*REQUIREMENT:* Each line from the beginning of the data below through the line containing "else if b = markEscape then .rxEscape" should be repeated exactly, please.

[Stored data entries]
——————

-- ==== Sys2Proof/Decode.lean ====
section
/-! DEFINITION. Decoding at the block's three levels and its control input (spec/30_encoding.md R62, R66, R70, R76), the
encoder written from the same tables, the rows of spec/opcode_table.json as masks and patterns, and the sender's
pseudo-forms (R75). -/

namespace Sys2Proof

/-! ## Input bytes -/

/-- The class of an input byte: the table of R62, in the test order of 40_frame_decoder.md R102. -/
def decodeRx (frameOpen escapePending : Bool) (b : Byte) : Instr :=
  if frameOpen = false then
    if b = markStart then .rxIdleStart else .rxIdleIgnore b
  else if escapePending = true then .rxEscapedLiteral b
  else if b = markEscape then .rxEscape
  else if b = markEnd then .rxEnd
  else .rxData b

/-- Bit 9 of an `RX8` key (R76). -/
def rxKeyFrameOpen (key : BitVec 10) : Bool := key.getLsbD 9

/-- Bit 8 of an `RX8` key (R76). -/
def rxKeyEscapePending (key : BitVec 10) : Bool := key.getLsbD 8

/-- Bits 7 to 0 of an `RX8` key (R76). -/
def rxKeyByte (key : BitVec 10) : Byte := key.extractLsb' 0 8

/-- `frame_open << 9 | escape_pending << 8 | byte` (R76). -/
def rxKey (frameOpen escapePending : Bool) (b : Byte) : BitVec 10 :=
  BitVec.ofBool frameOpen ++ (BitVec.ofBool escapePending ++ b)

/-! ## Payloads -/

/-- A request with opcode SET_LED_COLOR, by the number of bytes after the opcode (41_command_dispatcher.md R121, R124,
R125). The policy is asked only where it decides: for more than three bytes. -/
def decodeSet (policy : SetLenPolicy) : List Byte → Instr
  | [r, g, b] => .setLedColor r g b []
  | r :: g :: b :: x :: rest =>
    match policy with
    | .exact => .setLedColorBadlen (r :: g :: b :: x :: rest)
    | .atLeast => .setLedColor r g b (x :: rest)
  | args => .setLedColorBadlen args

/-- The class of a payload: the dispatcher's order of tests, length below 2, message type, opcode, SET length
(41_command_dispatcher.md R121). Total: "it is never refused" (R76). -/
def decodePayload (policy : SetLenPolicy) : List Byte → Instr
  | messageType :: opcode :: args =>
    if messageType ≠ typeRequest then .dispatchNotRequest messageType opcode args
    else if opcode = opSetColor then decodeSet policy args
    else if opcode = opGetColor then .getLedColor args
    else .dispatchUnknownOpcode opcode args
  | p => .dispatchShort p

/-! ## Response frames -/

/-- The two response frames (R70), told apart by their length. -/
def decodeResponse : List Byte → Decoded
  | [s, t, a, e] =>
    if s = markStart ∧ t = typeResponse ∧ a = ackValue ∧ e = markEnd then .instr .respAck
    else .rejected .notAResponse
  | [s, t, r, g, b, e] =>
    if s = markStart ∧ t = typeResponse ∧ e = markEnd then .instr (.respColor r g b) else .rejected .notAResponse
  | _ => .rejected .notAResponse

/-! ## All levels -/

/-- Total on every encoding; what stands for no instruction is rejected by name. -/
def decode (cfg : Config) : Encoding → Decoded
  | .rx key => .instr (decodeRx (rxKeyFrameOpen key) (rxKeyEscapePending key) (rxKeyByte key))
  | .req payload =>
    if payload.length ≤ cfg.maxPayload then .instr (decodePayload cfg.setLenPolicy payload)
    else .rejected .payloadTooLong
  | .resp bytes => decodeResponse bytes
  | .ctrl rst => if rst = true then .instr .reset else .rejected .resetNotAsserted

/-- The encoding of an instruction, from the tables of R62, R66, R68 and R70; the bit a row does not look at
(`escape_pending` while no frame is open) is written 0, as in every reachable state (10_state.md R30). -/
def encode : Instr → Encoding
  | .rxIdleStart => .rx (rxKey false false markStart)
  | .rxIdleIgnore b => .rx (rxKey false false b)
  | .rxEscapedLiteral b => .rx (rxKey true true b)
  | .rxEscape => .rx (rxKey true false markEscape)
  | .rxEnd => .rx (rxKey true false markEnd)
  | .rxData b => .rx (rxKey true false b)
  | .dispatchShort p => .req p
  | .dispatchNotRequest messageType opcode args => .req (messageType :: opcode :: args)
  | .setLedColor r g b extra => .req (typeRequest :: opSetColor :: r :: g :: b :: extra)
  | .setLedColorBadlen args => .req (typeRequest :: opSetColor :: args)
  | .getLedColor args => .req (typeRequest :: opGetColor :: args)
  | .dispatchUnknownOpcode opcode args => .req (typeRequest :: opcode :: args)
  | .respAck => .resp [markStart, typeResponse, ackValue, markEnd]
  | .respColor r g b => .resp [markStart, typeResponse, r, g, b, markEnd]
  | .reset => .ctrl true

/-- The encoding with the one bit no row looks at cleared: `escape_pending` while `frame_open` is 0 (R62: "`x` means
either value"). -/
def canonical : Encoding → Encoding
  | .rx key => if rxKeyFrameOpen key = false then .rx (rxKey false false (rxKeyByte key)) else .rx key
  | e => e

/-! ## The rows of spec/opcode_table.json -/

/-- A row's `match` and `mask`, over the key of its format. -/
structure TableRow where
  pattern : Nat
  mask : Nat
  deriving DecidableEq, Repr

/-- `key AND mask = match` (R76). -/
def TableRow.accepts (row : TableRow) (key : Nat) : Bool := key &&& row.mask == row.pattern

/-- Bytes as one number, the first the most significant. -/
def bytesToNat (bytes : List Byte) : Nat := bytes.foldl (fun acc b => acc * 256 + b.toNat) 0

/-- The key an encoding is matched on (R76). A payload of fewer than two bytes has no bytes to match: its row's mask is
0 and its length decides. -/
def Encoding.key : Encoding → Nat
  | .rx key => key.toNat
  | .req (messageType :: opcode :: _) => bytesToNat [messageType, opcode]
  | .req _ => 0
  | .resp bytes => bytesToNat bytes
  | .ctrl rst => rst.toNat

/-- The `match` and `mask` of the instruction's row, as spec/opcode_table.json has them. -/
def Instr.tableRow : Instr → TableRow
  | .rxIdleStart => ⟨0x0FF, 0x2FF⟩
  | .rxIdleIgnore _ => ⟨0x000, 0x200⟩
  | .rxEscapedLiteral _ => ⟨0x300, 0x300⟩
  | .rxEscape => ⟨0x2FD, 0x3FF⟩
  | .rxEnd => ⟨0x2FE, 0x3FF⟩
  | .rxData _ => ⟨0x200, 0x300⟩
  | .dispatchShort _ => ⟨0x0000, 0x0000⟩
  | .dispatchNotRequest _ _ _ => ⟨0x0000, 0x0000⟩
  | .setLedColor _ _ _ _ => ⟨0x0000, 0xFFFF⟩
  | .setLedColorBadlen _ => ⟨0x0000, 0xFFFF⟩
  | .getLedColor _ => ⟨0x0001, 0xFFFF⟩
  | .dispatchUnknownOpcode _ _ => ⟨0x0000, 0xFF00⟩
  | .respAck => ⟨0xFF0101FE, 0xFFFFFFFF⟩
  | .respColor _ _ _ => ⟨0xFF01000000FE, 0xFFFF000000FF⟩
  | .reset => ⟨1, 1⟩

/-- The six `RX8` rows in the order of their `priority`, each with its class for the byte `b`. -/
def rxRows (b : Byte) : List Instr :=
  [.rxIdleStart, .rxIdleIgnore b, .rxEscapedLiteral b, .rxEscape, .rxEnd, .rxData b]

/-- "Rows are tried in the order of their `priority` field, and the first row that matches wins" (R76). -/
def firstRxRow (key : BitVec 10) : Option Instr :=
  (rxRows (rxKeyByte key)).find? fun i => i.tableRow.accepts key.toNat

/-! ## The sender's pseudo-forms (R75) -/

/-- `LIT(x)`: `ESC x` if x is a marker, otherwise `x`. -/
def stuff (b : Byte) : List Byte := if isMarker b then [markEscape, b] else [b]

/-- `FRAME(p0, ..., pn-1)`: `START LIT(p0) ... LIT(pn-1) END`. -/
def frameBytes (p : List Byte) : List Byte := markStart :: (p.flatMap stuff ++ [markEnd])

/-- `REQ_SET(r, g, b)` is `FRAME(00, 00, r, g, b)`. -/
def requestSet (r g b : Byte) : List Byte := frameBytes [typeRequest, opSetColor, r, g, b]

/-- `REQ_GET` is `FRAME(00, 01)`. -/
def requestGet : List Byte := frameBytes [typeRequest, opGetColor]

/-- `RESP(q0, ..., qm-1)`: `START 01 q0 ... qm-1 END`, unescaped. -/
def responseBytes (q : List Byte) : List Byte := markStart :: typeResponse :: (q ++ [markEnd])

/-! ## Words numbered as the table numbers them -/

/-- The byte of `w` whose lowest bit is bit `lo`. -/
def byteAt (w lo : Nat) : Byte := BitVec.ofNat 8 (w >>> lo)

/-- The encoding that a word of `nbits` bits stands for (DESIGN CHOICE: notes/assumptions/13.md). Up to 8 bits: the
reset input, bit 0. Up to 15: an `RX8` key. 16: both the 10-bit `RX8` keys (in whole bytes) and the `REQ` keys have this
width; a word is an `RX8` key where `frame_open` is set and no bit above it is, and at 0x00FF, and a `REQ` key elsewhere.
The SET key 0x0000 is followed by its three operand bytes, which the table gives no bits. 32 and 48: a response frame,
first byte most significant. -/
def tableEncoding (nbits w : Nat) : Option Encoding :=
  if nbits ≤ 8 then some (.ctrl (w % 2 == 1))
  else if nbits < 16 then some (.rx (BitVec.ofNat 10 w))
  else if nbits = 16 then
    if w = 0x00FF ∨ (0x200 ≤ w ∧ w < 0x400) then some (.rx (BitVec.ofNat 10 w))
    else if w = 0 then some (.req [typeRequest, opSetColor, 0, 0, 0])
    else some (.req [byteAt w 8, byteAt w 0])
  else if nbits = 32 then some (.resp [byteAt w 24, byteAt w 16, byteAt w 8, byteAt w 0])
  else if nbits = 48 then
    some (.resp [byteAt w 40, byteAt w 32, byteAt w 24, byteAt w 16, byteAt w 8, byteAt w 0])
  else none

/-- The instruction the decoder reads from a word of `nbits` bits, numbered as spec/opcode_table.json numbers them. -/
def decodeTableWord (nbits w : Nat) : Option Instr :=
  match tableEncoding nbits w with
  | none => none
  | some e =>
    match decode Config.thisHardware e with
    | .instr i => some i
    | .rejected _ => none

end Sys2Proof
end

——————

*WRITTEN REPLY:*
-- ==== Sys2Proof/Decode.lean ====
section
/-! DEFINITION. Decoding at the block's three levels and its control input (spec/30_encoding.md R62, R66, R70, R76), the
encoder written from the same tables, the rows of spec/opcode_table.json as masks and patterns, and the sender's
pseudo-forms (R75). -/

namespace Sys2Proof

/-! ## Input bytes -/

/-- The class of an input byte: the table of R62, in the test order of 40_frame_decoder.md R102. -/
def decodeRx (frameOpen escapePending : Bool) (b : Byte) : Instr :=
  if frameOpen = false then
    if b = markStart then .rxIdleStart else .rxIdleIgnore b
  else if escapePending = true then .rxEscapedLiteral b
  else if b = markEscape then .rxEscape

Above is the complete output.